Only yesterday we had reviewed the framework on which we have built our lives. I'll borrow terms from Brad Miner and briefly describe them for those who you who have young sons and who are looking for a template to use that is flexible enough for boys of all personalities and abilities yet rigid enough to create a man of honor and courage.

All men are to be made up of three parts. While we may excel in one and struggle in another, all three must be present. Those who check each part each day will remain true to themselves and to the Lord who made them.

WARRIOR -- Not all men will learn how to fight, nor will all men want to fire a gun or jump out of the back of C-130. That's fine. However, every man must understand that he was placed here by God to provide for his family and to be a place of safety for them and for anyone in his sphere of influence. He might wage war in the courtroom, or with a pencil as a developer of programs that help people out of poverty. He might wage war with a tongue depressor and a stethoscope, or with a sermon designed to help people defeat the evil one. And he might put on a uniform -- military or police -- and actively place himself in harm's way so that others might live. But all men are called to step up and serve as God's man. When you enter a room, the people in it may relax for you are there. They know you will treat them with respect, dignity, and love. Not only will you not mistreat them, you will allow no one else to do so, either.
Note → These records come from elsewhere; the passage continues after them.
theorem base_execInvDrainComplete {s t : State} (h : execInvDrainComplete s = .next t) : base t = base s := by
  unfold execInvDrainComplete at h
  (repeat' split at h) <;> (injection h with h; subst h) <;> (try split) <;> simp [apply_ite base]

theorem base_execChainLoad {v} {s t : State} (h : execChainLoad v s = .next t) : base t = base s := by
  unfold execChainLoad at h
  (repeat' split at h) <;> (injection h with h; subst h) <;> (try split) <;> simp [apply_ite base]

theorem base_execChainLoadDone {programs} {s t : State} (h : execChainLoadDone programs s = .next t) :
    base t = base s := by
  unfold execChainLoadDone at h
  (repeat' split at h) <;> (injection h with h; subst h) <;> (try split) <;> simp [apply_ite base]

theorem base_execPipeRsvWrite {v} {s t : State} (h : execPipeRsvWrite v s = .next t) : base t = base s := by
  unfold execPipeRsvWrite at h
  (repeat' split at h) <;> (injection h with h; subst h) <;> (try split) <;> simp [apply_ite base]

theorem base_execPipeBind {s t : State} (h : execPipeBind s = .next t) : base t = base s := by
  unfold execPipeBind at h
  (repeat' split at h) <;> (injection h with h; subst h) <;> (try split) <;> simp [apply_ite base]

theorem base_execCjoinReceive {p} {s t : State} (h : execCjoinReceive p s = .next t) : base t = base s := by
  injection h with h; subst h; exact base_collPacketIn _ _ _ _ fun s => by simp

theorem base_execCdataReceive {p} {s t : State} (h : execCdataReceive p s = .next t) : base t = base s := by
  injection h with h; subst h; exact base_collPacketIn _ _ _ _ fun s => by simp

theorem base_execCabortReceive {p} {s t : State} (h : execCabortReceive p s = .next t) : base t = base s := by
  injection h with h; subst h; exact base_collPacketIn _ _ _ _ fun s => by simp

theorem base_execCollectiveStep {d} {s t : State} (h : execCollectiveStep d s = .next t) : base t = base s := by
  unfold execCollectiveStep at h
  (repeat' split at h) <;> (injection h with h; subst h) <;> (try split) <;> simp [apply_ite base]

theorem base_execEdspReceive {p} {s t : State} (h : execEdspReceive p s = .next t) : base t = base s := by
  injection h with h; subst h; exact base_collPacketIn _ _ _ _ fun s => by simp

theorem base_execEcmbReceive {p} {s t : State} (h : execEcmbReceive p s = .next t) : base t = base s := by
  unfold execEcmbReceive at h
  (repeat' split at h) <;> (injection h with h; subst h) <;> (try split) <;> simp [apply_ite base]

theorem base_execEtallyReceive {p} {s t : State} (h : execEtallyReceive p s = .next t) : base t = base s := by
  injection h with h; subst h; exact base_collPacketIn _ _ _ _ fun s => by simp

theorem base_execPrdrReceive {p} {s t : State} (h : execPrdrReceive p s = .next t) : base t = base s := by
  injection h with h; subst h; exact base_collPacketIn _ _ _ _ fun s => by split <;> simp

theorem base_execResumeChunk {d} {s t : State} (h : execResumeChunk d s = .next t) : base t = base s := by
  unfold execResumeChunk at h
  (repeat' split at h) <;> (injection h with h; subst h) <;> (try split) <;> simp [apply_ite base]

theorem base_execExpertTableLoad {v} {s t : State} (h : execExpertTableLoad v s = .next t) : base t = base s := by
  unfold execExpertTableLoad at h
  (repeat' split at h) <;> (injection h with h; subst h) <;> (try split) <;> simp [apply_ite base]

theorem base_execExpertTableLoadDone {blob} {s t : State} (h : execExpertTableLoadDone blob s = .next t) :
    base t = base s := by
  injection h with h; subst h
  refine base_wholeCommand _ _ _ ?_
  split <;> rename_i h <;> have h0 := base_wholeBack' h <;> simp [h0]

theorem base_execRoutePacket {src} {s t : State} (h : execRoutePacket src s = .next t) : base t = base s := by
  unfold execRoutePacket at h
  (repeat' split at h) <;> (injection h with h; subst h) <;> (try split) <;> simp [apply_ite base]

theorem base_execEscWaitExpiry {src} {s t : State} (h : execEscWaitExpiry src s = .next t) : base t = base s := by
  unfold execEscWaitExpiry at h
  (repeat' split at h) <;> (injection h with h; subst h) <;> (try split) <;> simp [apply_ite base]

theorem base_execOutputStallTimeout {port} {vc} {s t : State} (h : execOutputStallTimeout port vc s = .next t) :
    base t = base s := by
  unfold execOutputStallTimeout at h
  (repeat' split at h) <;> (injection h with h; subst h) <;> (try split) <;> simp [apply_ite base]

theorem base_execSumpDstWrite {i} {v} {s t : State} (h : execSumpDstWrite i v s = .next t) : base t = base s := by
  unfold execSumpDstWrite at h
  (repeat' split at h) <;> (injection h with h; subst h) <;> (try split) <;> simp [apply_ite base]

theorem base_execRouteTableWrite {b} {d} {v} {s t : State} (h : execRouteTableWrite b d v s = .next t) :
    base t = base s := by
  unfold execRouteTableWrite at h
  (repeat' split at h) <;> (injection h with h; subst h) <;> (try split) <;> simp [apply_ite base]

theorem base_execEpochInjWrite {b} {s t : State} (h : execEpochInjWrite b s = .next t) : base t = base s := by
  unfold execEpochInjWrite at h
  (repeat' split at h) <;> (injection h with h; subst h) <;> (try split) <;> simp [apply_ite base]

theorem base_execEpochClear {b} {s t : State} (h : execEpochClear b s = .next t) : base t = base s := by
  unfold execEpochClear at h
  (repeat' split at h) <;> (injection h with h; subst h) <;> (try split) <;> simp [apply_ite base]

theorem base_execPkeyListWrite {v} {s t : State} (h : execPkeyListWrite v s = .next t) : base t = base s := by
  unfold execPkeyListWrite at h
  (repeat' split at h) <;> (injection h with h; subst h) <;> (try split) <;> simp [apply_ite base]

theorem base_execFabCtlWrite {v} {s t : State} (h : execFabCtlWrite v s = .next t) : base t = base s := by
  unfold execFabCtlWrite at h
  (repeat' split at h) <;> (injection h with h; subst h) <;> (try split) <;> simp [apply_ite base]

theorem base_execNodeIdWrite {dims} {v} {s t : State} (h : execNodeIdWrite dims v s = .next t) : base t = base s := by
  unfold execNodeIdWrite at h
  (repeat' split at h) <;> (injection h with h; subst h) <;> (try split) <;> simp [apply_ite base]

theorem base_execHelloTimer {k} {s t : State} (h : execHelloTimer k s = .next t) : base t = base s := by
  unfold execHelloTimer at h
  (repeat' split at h) <;> (injection h with h; subst h) <;> (try split) <;> simp [apply_ite base]

theorem base_execHelloReceive {k p} {s t : State} (h : execHelloReceive k p s = .next t) : base t = base s := by
  injection h with h; subst h; exact base_control _ _ _ _ _ fun s => by simp

theorem base_execNbrLost {k} {s t : State} (h : execNbrLost k s = .next t) : base t = base s := by
  unfold execNbrLost at h
  (repeat' split at h) <;> (injection h with h; subst h) <;> (try split) <;> simp [apply_ite base]

theorem base_execDrainReceive {k p} {s t : State} (h : execDrainReceive k p s = .next t) : base t = base s := by
  injection h with h; subst h
  exact base_control _ _ _ _ _ fun s => by (repeat' split) <;> simp

theorem base_execProbeGo {k} {s t : State} (h : execProbeGo k s = .next t) : base t = base s := by
  unfold execProbeGo at h
  (repeat' split at h) <;> (injection h with h; subst h) <;> (try split) <;> simp [apply_ite base]

theorem base_execProbeReceive {k p turnaround} {s t : State} (h : execProbeReceive k p turnaround s = .next t) :
    base t = base s := by
  injection h with h; subst h; exact base_control _ _ _ _ _ fun s => by simp

theorem base_execProbeReplyReceive {k p at_} {s t : State} (h : execProbeReplyReceive k p at_ s = .next t) :
    base t = base s := by
  injection h with h; subst h; exact base_control _ _ _ _ _ fun s => by simp

theorem base_execProbeTimeout {s t : State} (h : execProbeTimeout s = .next t) : base t = base s := by
  unfold execProbeTimeout at h
  (repeat' split at h) <;> (injection h with h; subst h) <;> (try split) <;> simp [apply_ite base]

theorem base_execKeeperProbe {k} {s t : State} (h : execKeeperProbe k s = .next t) : base t = base s := by
  unfold execKeeperProbe at h
  (repeat' split at h) <;> (injection h with h; subst h) <;> (try split) <;> simp [apply_ite base]

theorem base_execFlitReceive {k} {f} {s t : State} (h : execFlitReceive k f s = .next t) : base t = base s := by
  unfold execFlitReceive at h
  (repeat' split at h) <;> (injection h with h; subst h) <;> (try split) <;> simp [apply_ite base]

theorem base_execCtrlFlitReceive {k} {f} {s t : State} (h : execCtrlFlitReceive k f s = .next t) :
    base t = base s := by
  unfold execCtrlFlitReceive at h
  (repeat' split at h) <;> (injection h with h; subst h) <;> (try split) <;> simp [apply_ite base]

theorem base_execReplayReqReceive {k} {f} {s t : State} (h : execReplayReqReceive k f s = .next t) :
    base t = base s := by
  unfold execReplayReqReceive at h
  (repeat' split at h) <;> (injection h with h; subst h) <;> (try split) <;> simp [apply_ite base]

theorem base_execAuditReceive {k} {f} {s t : State} (h : execAuditReceive k f s = .next t) : base t = base s := by
  unfold execAuditReceive at h
  (repeat' split at h) <;> (injection h with h; subst h) <;> (try split) <;> simp [apply_ite base]

theorem base_execInitFlitReceive {k} {f} {s t : State} (h : execInitFlitReceive k f s = .next t) :
    base t = base s := by
  unfold execInitFlitReceive at h
  (repeat' split at h) <;> (injection h with h; subst h) <;> (try split) <;> simp [apply_ite base]

theorem base_execInitFlitTimer {k} {s t : State} (h : execInitFlitTimer k s = .next t) : base t = base s := by
  unfold execInitFlitTimer at h
  (repeat' split at h) <;> (injection h with h; subst h) <;> (try split) <;> simp [apply_ite base]

theorem base_execInitTimeout {k} {s t : State} (h : execInitTimeout k s = .next t) : base t = base s := by
  unfold execInitTimeout at h
  (repeat' split at h) <;> (injection h with h; subst h) <;> (try split) <;> simp [apply_ite base]

theorem base_execReplayReqRepeat {k} {s t : State} (h : execReplayReqRepeat k s = .next t) : base t = base s := by
  unfold execReplayReqRepeat at h
  (repeat' split at h) <;> (injection h with h; subst h) <;> (try split) <;> simp [apply_ite base]

theorem base_execAckTimeout {k} {s t : State} (h : execAckTimeout k s = .next t) : base t = base s := by
  unfold execAckTimeout at h
  (repeat' split at h) <;> (injection h with h; subst h) <;> (try split) <;> simp [apply_ite base]

theorem base_execCreditTimeout {k} {s t : State} (h : execCreditTimeout k s = .next t) : base t = base s := by
  unfold execCreditTimeout at h
  (repeat' split at h) <;> (injection h with h; subst h) <;> (try split) <;> simp [apply_ite base]

theorem base_execCtrlFlitDue {k} {s t : State} (h : execCtrlFlitDue k s = .next t) : base t = base s := by
  unfold execCtrlFlitDue at h
  (repeat' split at h) <;> (injection h with h; subst h) <;> (try split) <;> simp [apply_ite base]

theorem base_execFrameLockLoss {k} {s t : State} (h : execFrameLockLoss k s = .next t) : base t = base s := by
  unfold execFrameLockLoss at h
  (repeat' split at h) <;> (injection h with h; subst h) <;> (try split) <;> simp [apply_ite base]

theorem base_execPartnerRetrainDetect {k} {s t : State} (h : execPartnerRetrainDetect k s = .next t) :
    base t = base s := by
  unfold execPartnerRetrainDetect at h
  (repeat' split at h) <;> (injection h with h; subst h) <;> (try split) <;> simp [apply_ite base]

theorem base_execRetrainAttemptTimeout {k} {s t : State} (h : execRetrainAttemptTimeout k s = .next t) :
    base t = base s := by
  unfold execRetrainAttemptTimeout at h
  (repeat' split at h) <;> (injection h with h; subst h) <;> (try split) <;> simp [apply_ite base]

theorem base_execLnkRetrain {k} {s t : State} (h : execLnkRetrain k s = .next t) : base t = base s := by
  injection h with h; subst h; exact base_onTile _ _ _ (by simp)

theorem base_execFullLinkReset {k} {s t : State} (h : execFullLinkReset k s = .next t) : base t = base s := by
  injection h with h; subst h; exact base_onTile _ _ _ (by simp)

theorem base_execLnkModeWrite {k mode} {s t : State} (h : execLnkModeWrite k mode s = .next t) : base t = base s := by
  injection h with h; subst h; exact base_onTile _ _ _ (by simp)

theorem base_execTxSleepEnter {k} {s t : State} (h : execTxSleepEnter k s = .next t) : base t = base s := by
  unfold execTxSleepEnter at h
  (repeat' split at h) <;> (injection h with h; subst h) <;> (try split) <;> simp [apply_ite base]

theorem base_execTxWake {k} {s t : State} (h : execTxWake k s = .next t) : base t = base s := by
  unfold execTxWake at h
  (repeat' split at h) <;> (injection h with h; subst h) <;> (try split) <;> simp [apply_ite base]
LOVER -- All men must learn how to be kind and friendly to women in a non-sexual way; viewing them as persons and not prey. No man misuses a woman's body for his own desires; animals do that, but not men. Men take time to listen to children, to comfort someone who is crying, and to serve those around him. He loves his friends, his family, his God, and the strangers he meets on the streets or in the mall. What he does, he does for love. When he makes a covenant with a woman to be her husband, he dedicates himself to learning about her so that he might be her lover for life, saving himself only for her regardless of any changes in her body, mind, or health. He is not afraid to buy a valentine, to show up with flowers, to tackle laundry or cleaning when it means the woman he loves is given a time of rest and joy.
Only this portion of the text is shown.